:: Task brief ::
Return all lines from the listing below in which "exact" appears.
###
-- ==== Sys2Proof/Laws/State.lean ====
section
/-! SUPPORT. One lemma for each field under each update of the state, and the reads of the indexed groups after their
updates. -/

namespace Sys2Proof.Machine

variable (s : State)
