theorem RunSt.start_canon (s : State) (hC : s.Canon) : ((RunSt.start s).s).Canon := by
  unfold RunSt.start
  repeat' first
    | with_reducible assumption

theorem RunSt.flush_canon (c : Nat) (tag : Tag) (r : RunSt) (hC : r.s.Canon) : ((RunSt.flush c tag r).s).Canon := by
  unfold RunSt.flush
  repeat' first
    | with_reducible assumption
    | with_reducible apply maskedWord_canon
    | intro _ _ _
    | intro _
    | dsimp only
    | split

theorem readElem_canon (c : Nat) (tag : Tag) (t : Tensor) (ix : List Nat) (r : RunSt) (hC : r.s.Canon) : ((readElem c tag t ix r).1.s).Canon := by
  unfold readElem
  repeat' first
    | with_reducible assumption
    | with_reducible apply canon_ite
    | with_reducible apply touch_canon
    | with_reducible apply RunSt.flush_canon
    | intro _ _ _
    | intro _
    | dsimp only
    | split

theorem readInputs_canon (c : Nat) (tag : Tag) (d : RunDesc) (quiet : Bool) (e : Nat) (ix : List Nat) (x0 : List Nat) (x1 : List Nat) (x2 : RunSt) (hC : x2.s.Canon) : ((readInputs c tag d quiet e ix x0 x1 x2).1.s).Canon := by
  induction x0 generalizing x1 x2 with
  | nil =>
    unfold readInputs
    repeat' first
      | with_reducible assumption
  | cons a l ih =>
    unfold readInputs
    repeat' first
      | with_reducible apply ih
      | with_reducible assumption
      | with_reducible apply canon_ite
      | with_reducible apply readElem_canon
      | intro _ _ _
      | intro _
      | dsimp only
      | split
      | (with_reducible apply canon_misc; with_reducible first | assumption | apply readElem_canon)
      | (refine canon_of_pair (by with_reducible assumption) ?_)
      | with_reducible apply canon_runst_foldl
      | (refine canon_runst_of_pair (by with_reducible assumption) ?_)

theorem maskActive_canon (c : Nat) (tag : Tag) (d : RunDesc) (quiet : Bool) (e : Nat) (ix : List Nat) (r : RunSt) (hC : r.s.Canon) : ((maskActive c tag d quiet e ix r).1.s).Canon := by
  unfold maskActive
  repeat' first
    | with_reducible assumption
    | with_reducible apply canon_ite
    | with_reducible apply readElem_canon
    | intro _ _ _
    | intro _
    | dsimp only
    | split
    | (with_reducible apply canon_misc; with_reducible first | assumption | apply readElem_canon)
    | (refine canon_of_pair (by with_reducible assumption) ?_)
    | with_reducible apply canon_runst_foldl
    | (refine canon_runst_of_pair (by with_reducible assumption) ?_)

theorem writeElem_canon (c : Nat) (tag : Tag) (n a v : Nat) (r : RunSt) (hC : r.s.Canon) : ((writeElem c tag n a v r).s).Canon := by
  unfold writeElem
  repeat' first
    | with_reducible assumption
    | with_reducible apply canon_ite
    | with_reducible apply RunSt.flush_canon
    | intro _ _ _
    | intro _
    | dsimp only
    | split

theorem observe_canon (e : Nat) (f : Nat) (r : RunSt) (hC : r.s.Canon) : ((observe e f r).s).Canon := by
  unfold observe
  repeat' first
    | with_reducible assumption

theorem endElem_canon (c : Nat) (tag : Tag) (d : RunDesc) (rc : RunCx) (e : Nat) (ix : List Nat) (ev : EvSt) (r : RunSt) (hC : r.s.Canon) : ((endElem c tag d rc e ix ev r).s).Canon := by
  unfold endElem
  repeat' first
    | with_reducible assumption
    | with_reducible apply canon_ite
    | with_reducible apply writeElem_canon
    | with_reducible apply observe_canon
    | intro _ _ _
    | intro _
    | dsimp only
    | split
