theorem moveRun_fwd {z : State} (m : MoverRef) (q : Nat) (hostOk : Bool) (env : Env) (x0 : Nat) (x1 : State) (hC : z.Forward x1) : z.Forward (moveRun m q hostOk env x0 x1) := by
  induction x0 generalizing x1 with
  | zero =>
    unfold moveRun
    repeat' first
      | with_reducible assumption
  | succ n ih =>
    unfold moveRun
    repeat' first
      | with_reducible apply ih
      | with_reducible assumption
      | with_reducible apply moveStep_fwd
      | intro _ _ _
      | intro _
      | dsimp only
      | split
      | (with_reducible apply fwd_misc; with_reducible first | assumption | apply moveStep_fwd)
      | (refine fwd_of_pair (by with_reducible assumption) ?_)

theorem bulkRun_fwd {z : State} (d : Nat) (x0 : Nat) (x1 : State) (hC : z.Forward x1) : z.Forward (bulkRun d x0 x1) := by
  induction x0 generalizing x1 with
  | zero =>
    unfold bulkRun
    repeat' first
      | with_reducible assumption
  | succ n ih =>
    unfold bulkRun
    repeat' first
      | with_reducible apply ih
      | with_reducible assumption
      | with_reducible apply fwd_ite
      | with_reducible apply moveStep_fwd
      | intro _ _ _
      | intro _
      | dsimp only
      | split

theorem moveOn_fwd {z : State} (m : MoverRef) (q : Nat) (hostOk : Bool) (env : Env) (s : State) (hC : z.Forward s) : z.Forward (moveOn m q hostOk env s) := by
  unfold moveOn
  repeat' first
    | with_reducible assumption
    | with_reducible apply moveRun_fwd
    | with_reducible apply bulkRun_fwd
    | intro _ _ _
    | intro _
    | dsimp only
    | split

theorem startMove_fwd {z : State} (m : MoverRef) (q : Nat) (j : MoveJob) (s : State) (hC : z.Forward s) : z.Forward (startMove m q j s) := by
  unfold startMove
  repeat' first
    | with_reducible assumption
    | with_reducible apply touchRun_fwd
    | with_reducible apply updHead_fwd
    | with_reducible apply refuseMove_fwd
    | with_reducible apply moveOn_fwd
    | intro _ _ _
    | intro _
    | dsimp only
    | split

theorem execMoveStart_fwd {z : State} (m : MoverRef) (q : PartId) (env : Env) (s : State) (hC : z.Forward s) : ∀ t', execMoveStart m q env s = .next t' → z.Forward t' := by
  unfold execMoveStart
  intro _ hE
  cases hE
  repeat' first
    | with_reducible assumption
    | with_reducible apply fwd_ite
    | with_reducible apply applyUpsets_fwd
    | with_reducible apply startMove_fwd
    | intro _ _ _
    | intro _
    | dsimp only
    | split

theorem multicastOn_fwd {z : State} (m : MoverRef) (q : Nat) (x0 : Nat) (x1 : State) (hC : z.Forward x1) : z.Forward (multicastOn m q x0 x1) := by
  induction x0 generalizing x1 with
  | zero =>
    unfold multicastOn
    repeat' first
      | with_reducible assumption
  | succ n ih =>
    unfold multicastOn
    repeat' first
      | with_reducible apply ih
      | with_reducible assumption
      | with_reducible apply fwd_ite
      | with_reducible apply pieceDone_fwd
      | with_reducible apply deliverWords_fwd
      | intro _ _ _
      | intro _
      | dsimp only
      | split

theorem sourceLine_fwd {z : State} (m : MoverRef) (q va : Nat) (j : MoveJob) (s : State) (hC : z.Forward s) : z.Forward (sourceLine m q va j s) := by
  unfold sourceLine
  repeat' first
    | with_reducible assumption
    | with_reducible apply submit_fwd
    | with_reducible apply translateFar_fwd
    | with_reducible apply tlbInstall_fwd
    | with_reducible apply updHead_fwd
    | with_reducible apply refuseMove_fwd
    | with_reducible apply stallMove_fwd
    | intro _ _ _
    | intro _
    | dsimp only
    | split
    | (with_reducible apply fwd_misc; with_reducible first | assumption | apply submit_fwd | apply translateFar_fwd | apply tlbInstall_fwd | apply updHead_fwd | apply refuseMove_fwd | apply stallMove_fwd)
    | (refine fwd_of_pair (by with_reducible assumption) ?_)
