theorem feederLost_latched {z : State} (c fire : Nat) (s : State) (hC : z.Latched s) : z.Latched (feederLost c fire s) := by
  unfold feederLost
  repeat' first
    | with_reducible assumption
    | with_reducible apply State.updCore_latched

theorem askLine_latched {z : State} (c q fire unit va : Nat) (env : Env) (s : State) (hC : z.Latched s) : z.Latched ((askLine c q fire unit va env s).1) := by
  unfold askLine
  repeat' first
    | with_reducible assumption
    | with_reducible apply latched_ite
    | with_reducible apply State.updCore_latched
    | with_reducible apply submit_latched
    | with_reducible apply translateFar_latched
    | with_reducible apply countWindow_latched
    | with_reducible apply tlbInstall_latched
    | with_reducible apply hostLine_latched
    | with_reducible apply feederLost_latched
    | intro _ _ _
    | intro _
    | dsimp only
    | split
    | (with_reducible apply latched_misc; with_reducible first | assumption | apply State.updCore_latched | apply submit_latched | apply translateFar_latched | apply countWindow_latched | apply tlbInstall_latched | apply hostLine_latched | apply feederLost_latched)
    | (refine latched_of_pair (by with_reducible assumption) ?_)

theorem bar2End_latched {z : State} (p : PortId) (r : Bar2Read) (s : State) (hC : z.Latched s) : z.Latched (bar2End p r s) := by
  unfold bar2End
  repeat' first
    | with_reducible assumption
    | with_reducible apply latched_ite
    | with_reducible apply State.emit_latched
    | with_reducible apply portErr_latched

theorem bar2Got_latched {z : State} (p : PortId) (k line : Nat) (l : Line) (s : State) (hC : z.Latched s) : z.Latched (bar2Got p k line l s) := by
  unfold bar2Got
  repeat' first
    | with_reducible assumption
    | with_reducible apply latched_ite
    | with_reducible apply State.updPort_latched
    | with_reducible apply bar2End_latched
    | intro _ _ _
    | intro _
    | dsimp only
    | split

theorem updStream_latched {z : State} (q n : Nat) (f : Stream → Stream) (s : State) (hC : z.Latched s) : z.Latched (updStream q n f s) := by
  unfold updStream
  repeat' first
    | with_reducible assumption
    | with_reducible apply State.updPart_latched

theorem frameGot_latched {z : State} (q n va : Nat) (l : Line) (s : State) (hC : z.Latched s) : z.Latched (frameGot q n va l s) := by
  unfold frameGot
  repeat' first
    | with_reducible assumption
    | with_reducible apply latched_ite
    | with_reducible apply updStream_latched

theorem latched_feedst_of_pair {z : State} {β : Type} {p : FeedSt × β} {a : FeedSt} {b : β} (e : p = (a, b)) (h : z.Latched p.1.s) : z.Latched a.s := by
  subst e; exact h

theorem matrixFault_latched {z : State} (q c : Nat) (f : MFault) (s : State) (hC : z.Latched s) : z.Latched (matrixFault q c f s) := by
  unfold matrixFault
  repeat' first
    | with_reducible assumption
    | with_reducible apply latched_ite
    | with_reducible apply State.updCore_latched
    | with_reducible apply logEvent_latched

theorem firePass_latched {z : State} (q c : Nat) (e : ArmEntry) (s : State) (hC : z.Latched s) : z.Latched (firePass q c e s) := by
  unfold firePass
  repeat' first
    | with_reducible assumption
    | with_reducible apply State.updCore_latched
    | with_reducible apply touchRun_latched
    | with_reducible apply matrixFault_latched
    | intro _ _ _
    | intro _
    | dsimp only
    | split

theorem startPass_latched {z : State} (q c : Nat) (j : PassJob) (s : State) (hC : z.Latched s) : z.Latched (startPass q c j s) := by
  unfold startPass
  repeat' first
    | with_reducible assumption
    | with_reducible apply latched_ite
    | with_reducible apply State.updCore_latched
    | with_reducible apply flushWcb_latched
    | with_reducible apply coreEvent_latched
    | with_reducible apply matrixFault_latched

theorem feedRead_latched {z : State} (c : Nat) (tag : Tag) (unit n va : Nat) (f : FeedSt) (hC : z.Latched f.s) : z.Latched ((feedRead c tag unit n va f).1.s) := by
  unfold feedRead
  repeat' first
    | with_reducible assumption
    | with_reducible apply latched_ite
    | with_reducible apply touch_latched
    | intro _ _ _
    | intro _
    | dsimp only
    | split

theorem feedElem_latched {z : State} (c : Nat) (d : PassDesc) (a : Bool) (i k : Nat) (f : FeedSt) (hC : z.Latched f.s) : z.Latched ((feedElem c d a i k f).1.s) := by
  unfold feedElem
  repeat' first
    | with_reducible assumption
    | with_reducible apply latched_ite
    | with_reducible apply feedRead_latched
    | intro _ _ _
    | intro _
    | dsimp only
    | split
    | (with_reducible apply latched_misc; with_reducible first | assumption | apply feedRead_latched)
    | (refine latched_of_pair (by with_reducible assumption) ?_)
    | (refine latched_feedst_of_pair (by with_reducible assumption) ?_)
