/-- What the stop of a partition does to a core with nothing to log: the headstock, the dies and the other cores stay. -/
theorem stopUnit_logged {c : Nat} {s : State} (h : (s.core c).Logged) (q : Nat) :
    let t := noteMoves q c (flushMfaults q c (s.updCore c Core.dropUnstarted))
    t.hs = s.hs ∧ t.dies = s.dies ∧ (t.core c).Logged ∧ ∀ i, i ≠ c → t.core i = s.core i := by
  dsimp only
  rw [stopUnit_eq h]
  refine ⟨by simp only [State.updCore_hs], by simp only [State.updCore_dies], ?_, fun i hi => ?_⟩
  · rw [State.core_updCore, State.core_updCore]
    exact ⟨rfl, noted_clean _⟩
  · rw [State.core_updCore_ne _ hi, State.core_updCore_ne _ hi, State.core_updCore_ne _ hi]

theorem stopUnits_logged {q : Nat} {cs : List Nat} {s : State} (h : ∀ c ∈ cs, (s.core c).Logged) :
    let t := cs.foldl (fun s c => noteMoves q c (flushMfaults q c (s.updCore c Core.dropUnstarted))) s
    t.hs = s.hs ∧ t.dies = s.dies := by
  dsimp only
  induction cs generalizing s with
  | nil => exact ⟨rfl, rfl⟩
  | cons c cs ih =>
    rw [List.foldl_cons]
    obtain ⟨hs, dies, own, others⟩ := stopUnit_logged (h c List.mem_cons_self) q
    obtain ⟨hs', dies'⟩ := ih (s := noteMoves q c (flushMfaults q c (s.updCore c Core.dropUnstarted))) fun i hi => by
      by_cases e : i = c
      · rw [e]
        exact own
      · rw [others i e]
        exact h i (List.mem_cons_of_mem _ hi)
    exact ⟨hs'.trans hs, dies'.trans dies⟩

theorem noteBulk_clean {q d : Nat} {s : State} (h : ∀ j ∈ (s.bulkOf d q).moves, j.Clean) :
    noteBulk q d s = updBulk d q (fun b => { b with moves := b.moves.map MoveJob.noted }) s := by
  exact congrArg (State.updDie d _) (foldl_moveNote_clean h q d (0x800 + d) s)

theorem noteBulks_logged {q : Nat} {ds : List Nat} {s : State} (h : ∀ d, ∀ j ∈ (s.bulkOf d q).moves, j.Clean) :
    (ds.foldl (fun s d => noteBulk q d s) s).hs = s.hs := by
  induction ds generalizing s with
  | nil => rfl
  | cons d ds ih =>
    rw [List.foldl_cons, noteBulk_clean (h d)]
    refine ih fun i => ?_
    by_cases e : i = d
    · subst e
      simpa [State.bulkOf, updBulk] using noted_clean _
    · simpa [State.bulkOf, updBulk, State.die_updDie_ne s e] using h i

theorem finishStop_hs (q : Nat) (s : State) : (finishStop q s).hs = s.hs := (congrArg State.hs (finishStop_part_frame q s) :)

theorem quiet_hs (b : Bool) (k q : Nat) (s : State) : (if b = true then s else notifyPart k q s).hs = s.hs := by
  split
  · rfl
  · exact State.updPort_hs ..

/-- A stop that has nothing else to log leaves every entry of the log but the next (R423). -/
theorem stopWithin_log_ne {q i : Nat} {s : State} (quiet : QuietStop q s) (hi : i ≠ s.hs.logNext) (st : PartSt) (a o : Nat) :
    SMap.get none i (stopWithin q st a o s).hs.log = SMap.get none i s.hs.log := by
  by_cases run : (s.part q).st = .running
  · obtain ⟨hs, dies⟩ := stopUnits_logged (q := q) (cs := (s.part q).phys) fun c hc => quiet.1 c hc
    have bulks := noteBulks_logged (q := q) (ds := List.range 12)
      (s := (s.part q).phys.foldl (fun s c => noteMoves q c (flushMfaults q c (s.updCore c Core.dropUnstarted))) s)
      fun d j hj => quiet.2 d j (by rw [State.bulkOf, State.die_of dies] at hj; exact hj)
    have units := bulks.trans hs
    rw [stopWithin, if_pos run, quiet_hs, finishStop_hs, logEvent_log_ne, State.updPart_hs, units]
    rwa [State.updPart_hs, units]
  · rw [stopWithin_idle q st a o s run]

/-- A core whose halt the firmware has heard of (R149). -/
def Core.noticed (x : Core) : Core := { x with haltNote := false }

/-- The entry of the halt of core c of partition q (R423). -/
def haltEntry (q c : Nat) (x : Core) : LogEntry :=
  { LogEntry.ofCode 0x0010 .stop with
    part := some q, src := dieOfCore c, addr := x.pc, unit := x.lcore, d0 := (if x.halt = 1 then 9 else 0) + 256 * x.halt, d1 := x.haltVec }

/-- An entry for a partition as it stands in the log, with the headstock's count and the partition's turn (R422). -/
theorem logEvent_log_part {e : LogEntry} {q : Nat} (h : e.part = some q) (s : State) :
    SMap.get none s.hs.logNext (logEvent e s).hs.log =
      some { e with refcyc := s.hs.refcyc, epoch := s.hs.epoch, turn := (s.part q).turn } := by
  dsimp only [logEvent, State.updHs]
  rw [h]
  exact SMap.get_set (none : Option LogEntry) ..

/-- The notice of a halt: its entry, then the stop for a save failure or a machine check. -/
theorem exec_haltNotice {c : CoreId} {q : Nat} {s : State} (fw : s.hs.fwRun = true) (note : (s.core c).haltNote = true)
    (part : (s.core c).part = some q) :
    exec (.haltNotice c) s = .next (if (s.core c).halt = 1 ∨ (s.core c).halt = 3 then
        faultPart q (logEvent (haltEntry q c (s.core c)) (s.updCore c Core.noticed))
      else logEvent (haltEntry q c (s.core c)) (s.updCore c Core.noticed)) := by
  refine congrArg Host.Outcome.next ((if_pos (by rw [note, fw]; rfl)).trans ?_)
  rw [part]
  rfl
###
:: Solution for this problem ::
  subst e; exact h
    exact ⟨rfl, noted_clean _⟩
  | nil => exact ⟨rfl, rfl⟩
        exact own
        exact h i (List.mem_cons_of_mem _ hi)
    exact ⟨hs'.trans hs, dies'.trans dies⟩
  exact congrArg (State.updDie d _) (foldl_moveNote_clean h q d (0x800 + d) s)
  · exact State.updPort_hs ..
      fun d j hj => quiet.2 d j (by rw [State.bulkOf, State.die_of dies] at hj; exact hj)
  exact SMap.get_set (none : Option LogEntry) ..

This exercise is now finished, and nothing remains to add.